# WHAT YOU WILL DO:
Report, as a single number, how many lines of the records contain the word "faults".

Dataset entries:
▬▬▬▬▬▬▬▬▬▬

-- ==== Sys2Proof/Machine/Commands.lean ====
section
/-! DEFINITION. The door commands, statistics, telemetry subscriptions and the officer's commands (R73–R76, R245–R247,
R254, Tables 12-2, 12-3, 12-9, 12-10, 12-12). -/

namespace Sys2Proof.Machine

/-! Door commands (Table 12-2). -/

/-- NOP. -/
def execDoorNop (d : DoorId) (tag : Nat) (s : State) : Host.Outcome State Fault Refusal :=
  .next (live s (dispatch d.val tag 0x00 fun _ s => finishSt d.val tag stDone 0 s))

/-- CLK.STATUS.PSTATE (Table 2-7). -/
def pstateCode : PState → Nat
  | .run => 0
  | .dim => 1
  | .nap => 2
  | .sleep => 3
  | .off => 3

/-- The pending Apply's boundary; 0 where none is pending. -/
def applyTarget (s : State) : Nat := match s.stock.apply with | some a => a.target | none => 0

/-- The GET_STATUS record (Table 12-3). -/
def statusRecord (s : State) (d : Nat) : Bytes :=
  fitBytes 64 (leBytes 2 0x9640 ++ leBytes 1 0xB0 ++ leBytes 1 s.fuses.bin ++ leBytes 2 s.fault.gen ++ leBytes 1 d
    ++ leBytes 1 (b2n (doorSession s d) + 2 * b2n (doorOpen s d)) ++ leBytes 8 s.epoch.boundaries
    ++ leBytes 4 s.stock.liveVer ++ leBytes 4 (faultWord s 0) ++ leBytes 4 s.faults.last ++ leBytes 4 s.faults.recoveries
    ++ leBytes 4 (feltFree s) ++ leBytes 4 (lanesWord s) ++ leBytes 8 (applyTarget s) ++ leBytes 2 s.pool.sharedFree
    ++ leBytes 2 (stockSharedFree s) ++ leBytes 1 (keFree s) ++ leBytes 1 s.vat.st ++ leBytes 1 (pstateCode s.clk.pstate)
    ++ leBytes 1 (ofSigned 8 s.clk.hotTemp) ++ leBytes 1 s.clk.throttle)

/-- GET_STATUS (R247). -/
def execGetStatus (d : DoorId) (tag : Nat) (s : State) : Host.Outcome State Fault Refusal :=
  .next (live s (dispatch d.val tag 0x02 fun c s =>
    if pktPtr c.pkt then
      withIo d.val tag c 0 64 (fun s => finish d.val tag stDone 0 64 0 0 (some (statusRecord s d.val)) s) s
    else finish d.val tag stDone 0 (faultWord s 0) s.stock.liveVer (b2n s.stock.apply.isSome + keFree s * 2 ^ 8) none s))

/-- A forced claim ends the old session: the replies of its commands that are not yet delivered are dropped, those still to
come when they are formed (R76). -/
def dropSession (d tag : Nat) (s : State) : State :=
  let x := door s d
  let old := fun r : Reply => r.endsCmd || r.interim
  let gone := x.replies.filter old
  let s1 := gone.foldl (fun y r => poolReturn d r.pool y) s
  let headGone := match x.replies with | r :: _ => old r && !x.windowRead | [] => false
  modDoor d (fun y => windowLoad { y with
    replies := y.replies.filter fun r => !old r,
    window := if headGone then none else y.window,
    cmds := (y.cmds.filter fun c => c.stage != .replied).map fun c => if c.tag == tag then c else { c with dropped := true } }) s1

/-- DOOR_CLAIM (R76). -/
def execDoorClaim (d : DoorId) (tag : Nat) (s : State) : Host.Outcome State Fault Refusal :=
  .next (live s (dispatch d.val tag 0x03 fun c s =>
    let force := bitAt (pByte c.pkt 0) 0
    let held := (door s d.val).session
    if d = 3 then finishSt 3 tag stDoneNote 0x02 s
    else if held && !force then finishSt d.val tag stClaimed 0 s
    else
      let s1 := if held then dropSession d.val tag s else s
      finishR0 d.val tag stDone (b2n held) (modDoor d.val (fun x => { x with session := true }) s1)))

/-- DOOR_RELEASE. -/
def execDoorRelease (d : DoorId) (tag : Nat) (s : State) : Host.Outcome State Fault Refusal :=
  .next (live s (dispatch d.val tag 0x04 fun _ s =>
    if d = 3 then finishSt 3 tag stDoneNote 0x02 s
    else finishSt d.val tag stDone 0 (modDoor d.val (fun x => { x with session := false }) s)))

/-- IDLE_SETUP (R246): the new period governs the moderation period that starts after its final reply. -/
def execIdleSetup (d : DoorId) (tag : Nat) (s : State) : Host.Outcome State Fault Refusal :=
  .next (live s (dispatch d.val tag 0x05 fun c s =>
    if d = 3 then finishSt 3 tag stDoneNote 0x02 s
    else finishR0 d.val tag stDone (door s d.val).modPeriod
      (modDoor d.val (fun x => { x with modPeriod := pLe c.pkt 0 2 }) s)))

/-! Statistics (R116, R117, R140, R141, R166, R198, R245). -/

/-- Counters 24–29 of a port read 0 while its PROT is 0 (R166). -/
def portCounter (s : State) (q i : Nat) : Nat :=
  if inRange i 24 29 && !(decide (8 ≤ q) && isCal (liveBank s) (q - 8)) then 0
  else if i = 30 then portStatus s q + (if q < 8 then 0 else calStatus s (q - 8)) * 2 ^ 32
  else cnt s (portCnt q i)

/-- A port's statistics window: 256 bytes. -/
def portWindow (s : State) (q : Nat) : Bytes := ((List.range 32).map fun i => leBytes 8 (portCounter s q i)).flatten

/-- A channel's statistics window: 128 bytes. -/
def chanWindow (s : State) (c : Nat) : Bytes := ((List.range 16).map fun i => leBytes 8 (cnt s (chanCnt c i))).flatten

/-- PORT_STATS. -/
def execPortStats (d : DoorId) (tag : Nat) (s : State) : Host.Outcome State Fault Refusal :=
  .next (live s (dispatch d.val tag 0x50 fun c s =>
    withIo d.val tag c 0 256 (fun s =>
      let q := pByte c.pkt 0
      if 15 < q then badValue d.val tag c 0 s
      else if d ≠ 3 ∧ portOwner s q ≠ some d.val then finishR0 d.val tag stNotOwner q s
      else finish d.val tag stDone 0 256 0 0 (some (portWindow s q)) s) s))

/-- CHAN_STATS. -/
def execChanStats (d : DoorId) (tag : Nat) (s : State) : Host.Outcome State Fault Refusal :=
  .next (live s (dispatch d.val tag 0x51 fun c s =>
    let first := pLe c.pkt 0 2
    let count := pLe c.pkt 2 2
    withIo d.val tag c 0 (128 * count) (fun s =>
      if 8191 < first then badValue d.val tag c 0 s
      else if !(inRange count 1 (if d = 2 then 128 else 1024)) then badValue d.val tag c 2 s
      else if 8192 < first + count then badValue d.val tag c 0 s
      else match notOwned s d.val first count with
        | some n => finishR0 d.val tag stNotOwner n s
        | none =>
          let out := ((List.range count).map fun i => chanWindow s (first + i)).flatten
          finish d.val tag stDone 0 count 0 0 (some out) s) s))

/-- Clear every counter whose address lies in a window of `n` bytes. -/
def clearWindow (a n : Nat) (s : State) : State :=
  { s with stats := s.stats.filter fun e => !(decide (a ≤ e.1) && decide (e.1 < a + n)) }

def clearPortCounters (q : Nat) (s : State) : State := clearWindow (portCnt q 0) 0x100 s
def clearChanCounters (c : Nat) (s : State) : State := clearWindow (chanCnt c 0) 0x80 s

/-- COUNTER_CLEAR: a port, a channel, or every object the door owns. -/
def execCounterClear (d : DoorId) (tag : Nat) (s : State) : Host.Outcome State Fault Refusal :=
  .next (live s (dispatch d.val tag 0x52 fun c s =>
    let n := pLe c.pkt 2 2
    match pByte c.pkt 0 with
    | 0 =>
      if 15 < n then badValue d.val tag c 2 s
      else if d ≠ 3 ∧ portOwner s n ≠ some d.val then finishSt d.val tag stNotOwner 0 s
      else finishR0 d.val tag stDone 1 (clearPortCounters n s)
    | 1 =>
      if 8191 < n then badValue d.val tag c 2 s
      else if d ≠ 3 ∧ (chan s n).owner ≠ some d.val then finishSt d.val tag stNotOwner 0 s
      else finishR0 d.val tag stDone 1 (clearChanCounters n s)
    | 2 =>
      if n ≠ 0 then badValue d.val tag c 2 s
      else
        let qs := (List.range 16).filter fun q => portOwner s q == some d.val
        let cs := (listedChans s).filter fun c => (chan s c).owner == some d.val
        finishR0 d.val tag stDone (qs.length + cs.length)
          (cs.foldl (fun x c => clearChanCounters c x) (qs.foldl (fun x q => clearPortCounters q x) s))
    | _ => badValue d.val tag c 0 s))

/-! Telemetry (R254). -/

/-- TEL_SUBSCRIBE. -/
def execTelSubscribe (d : DoorId) (tag : Nat) (s : State) : Host.Outcome State Fault Refusal :=
  .next (live s (dispatch d.val tag 0x53 fun c s =>
    let period := pLe c.pkt 0 2
    let items := fld (pByte c.pkt 2) 0 5
    if 1000 < period then badValue d.val tag c 0 s
    else if period ≠ 0 ∧ items = 0 then badValue d.val tag c 2 s
    else finishR0 d.val tag stDone (door s d.val).telPeriod
      (modDoor d.val (fun x => { x with
        telPeriod := period, telItems := if period = 0 then 0 else items, telNext := nowP s + period * 1250000 }) s)))

/-- Reading of sensor `i`, as a byte. -/
def tsByte (s : State) (i : Nat) : Nat := ofSigned 8 (s.clk.temps.getD i 0)

/-- Reading of rail `r`, in mV. -/
def railMv (s : State) (r : Nat) : Nat := s.clk.rails.getD r 0 % 65536

/-- The words of a telemetry item (Table 12-10). -/
def telWords (s : State) (item : Nat) : Nat × Nat × Nat :=
  match item with
  | 0 => (tsByte s 0 + tsByte s 1 * 2 ^ 8 + tsByte s 2 * 2 ^ 16 + tsByte s 3 * 2 ^ 24,
          tsByte s 4 + tsByte s 5 * 2 ^ 8 + s.clk.hotSensor * 2 ^ 16 + s.clk.throttle * 2 ^ 20, 0)
  | 1 => (railMv s 0 + railMv s 1 * 2 ^ 16, railMv s 2 + railMv s 3 * 2 ^ 16, railMv s 4)
  | 2 => (railMv s 5 + railMv s 6 * 2 ^ 16, railMv s 7, 0)
  | 3 => (feltFree s, slotsWord s, lanesWord s)
  | _ => (faultWord s 0, s.stock.liveVer, s.faults.recoveries)

/-- TELEMETRY_PERIOD: a period has ended, one unsolicited reply for each selected item. -/
def execTelemetryPeriod (d : DoorId) (s : State) : Host.Outcome State Fault Refusal :=
  .next (live s fun s =>
    let x := door s d.val
    if x.telPeriod = 0 ∨ nowP s < x.telNext then s
    else ((List.range 5).filter fun i => bitAt x.telItems i).foldl (fun y i =>
      let (a, b, c) := telWords s i
      unsolicited d.val 0x53 i a b c y)
        (modDoor d.val (fun y => { y with telNext := y.telNext + y.telPeriod * 1250000 }) s))

/-! Officer commands (Table 12-12). -/

/-- A door's grant word takes a new value (R73). -/
def setGrant (d w : Nat) (s : State) : State :=
  let old := (door s d).grant
  let s1 := modDoor d (fun x => { x with grant := w }) s
  let s2 := if w = old then s1 else setNotice d 4 s1
  if bitAt w 0 = bitAt old 0 then s2 else raise (doorSource d 0) (evcSettle d s2)

/-- GRANT_SET (R73). -/
def execGrantSet (tag : Nat) (s : State) : Host.Outcome State Fault Refusal :=
  .next (live s (dispatch 3 tag 0x70 fun c s =>
    let d := pByte c.pkt 0
    let w := pLe c.pkt 4 4
    if 2 < d then badValue 3 tag c 0 s
    else if bitAt w 7 ∨ fld w 14 18 ≠ 0 then badValue 3 tag c 4 s
    else setGrant d w (finishR0 3 tag stDone (door s d).grant s)))

/-- An owner as OWNER_SET shows it. -/
def ownerCode (o : Option Nat) : Nat := o.getD 0xFF

/-- An object of OWNER_SET's kinds: its owner, and what stops the move. -/
def ownerNow (s : State) (kind n : Nat) : Nat :=
  match kind with
  | 0 => ownerCode (chan s n).owner
  | 1 => ownerCode (portOwner s n)
  | 2 => (vaultAt s n).owner
  | _ => (keSlot s n).owner

/-- OWNER_SET's status and DETAIL where the object's state refuses the move. -/
def ownerRefused (s : State) (kind n : Nat) : Option (Nat × Nat) :=
  match kind with
  | 0 => if applyNamesChan s n then some (stPending, 2) else none
  | 1 => if applyNamesPort s n then some (stPending, 2) else none
  | 2 => if vaultFull s n then none else some (stKeState, 0x10)
  | _ => if keState (keSlot s n) = 1 then none else some (stKeState, keState (keSlot s n))

/-- Give an object a new owner. -/
def setOwner (kind n o : Nat) (s : State) : State :=
  let opt := if o = 0xFF then none else some o
  match kind with
  | 0 => modChan n (fun x => { x with owner := opt }) s
  | 1 => setPort n { port s n with owner := opt } s
  | 2 => setVault n { vaultAt s n with owner := o } s
  | _ => setKe n { keSlot s n with owner := o } s

/-- The valid INDEX range of a kind. -/
def ownerIndexOk (kind n : Nat) : Bool :=
  match kind with
  | 0 => decide (n ≤ 8191)
  | 1 => decide (n ≤ 15)
  | 2 => inRange n 1 15
  | _ => decide (n ≤ 15)

/-- OWNER_SET (R74, R87, R93). -/
def execOwnerSet (tag : Nat) (s : State) : Host.Outcome State Fault Refusal :=
  .next (live s (dispatch 3 tag 0x71 fun c s =>
    let kind := pByte c.pkt 0
    let o := pByte c.pkt 1
    let n := pLe c.pkt 2 2
    if 3 < kind then badValue 3 tag c 0 s
    else if 3 < o ∧ o ≠ 0xFF then badValue 3 tag c 1 s
    else if !ownerIndexOk kind n then badValue 3 tag c 2 s
    else match ownerRefused s kind n with
      | some (st, dt) => finishSt 3 tag st dt s
      | none =>
        let old := ownerNow s kind n
        if old = o then finish 3 tag stDoneNote 0x02 old 0 0 none s
        else finishR0 3 tag stDone old (bumpLiveVer (setOwner kind n o s))))

/-- MODULE_ASSIGN (R114): CONTROLLER 0xFF assigns none. -/
def execModuleAssign (tag : Nat) (s : State) : Host.Outcome State Fault Refusal :=
  .next (live s (dispatch 3 tag 0x73 fun c s =>
    let q := pByte c.pkt 0
    let k := pByte c.pkt 1
    let a := pByte c.pkt 2
    let sel := pByte c.pkt 3
    if 15 < q then badValue 3 tag c 0 s
    else if 3 < k ∧ k ≠ 0xFF then badValue 3 tag c 1 s
    else if k = 0xFF ∧ a ≠ 0 ∨ k ≠ 0xFF ∧ inRange a 0x08 0x77 = false then badValue 3 tag c 2 s
    else if k = 0xFF ∧ sel ≠ 0 ∨ k ≠ 0xFF ∧ 47 < sel ∧ sel ≠ 0xFF then badValue 3 tag c 3 s
    else
      let p := port s q
      let prev := (if p.ctrl = 0 then 0xFF else p.ctrl - 1) + p.addr * 2 ^ 8 + p.select * 2 ^ 16
      finishR0 3 tag stDone prev
        (setPort q { p with ctrl := if k = 0xFF then 0 else k + 1, addr := a, select := sel } s)))

end Sys2Proof.Machine
end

▬▬▬▬▬▬▬▬▬▬

# EXPECTED OUTPUT:
2